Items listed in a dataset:
-- ==== Sys2Proof/Config.lean ====
section
/-! DEFINITION. What an implementation fixes and the spec leaves open: constants with no body, so that no proof can see a value. -/

namespace Sys2Proof

/-- The free values: the n-th value the spec leaves open in a run. A use cuts it to the width it needs. -/
opaque Config.freeValue : Nat → Nat

/-- TOL_INFO.ROM_REV: the ROM's revision (the register map gives "ROM value"). -/
opaque Config.romRev : Nat

/-- TOL_SERIAL.SERIAL: the serial number in the OTP fuses (the register map gives "OTP value"). (DESIGN CHOICE, assumption 111) -/
opaque Config.serial : Nat

/-- The keys that Tolmor derives from DEVICE_SEED (R204, R257): K1, K2 and KT (j = 0, 1, 2) of key slot k. -/
opaque Config.seedKey : Nat → Nat → BitVec 256

end Sys2Proof
end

### Task instructions
Output, exactly and with no other text, the line that contains "it needs. -/" and all lines from there to the end of the records.

### Solution below
/-- The free values: the n-th value the spec leaves open in a run. A use cuts it to the width it needs. -/
opaque Config.freeValue : Nat → Nat

/-- TOL_INFO.ROM_REV: the ROM's revision (the register map gives "ROM value"). -/
opaque Config.romRev : Nat

/-- TOL_SERIAL.SERIAL: the serial number in the OTP fuses (the register map gives "OTP value"). (DESIGN CHOICE, assumption 111) -/
opaque Config.serial : Nat

/-- The keys that Tolmor derives from DEVICE_SEED (R204, R257): K1, K2 and KT (j = 0, 1, 2) of key slot k. -/
opaque Config.seedKey : Nat → Nat → BitVec 256

end Sys2Proof
end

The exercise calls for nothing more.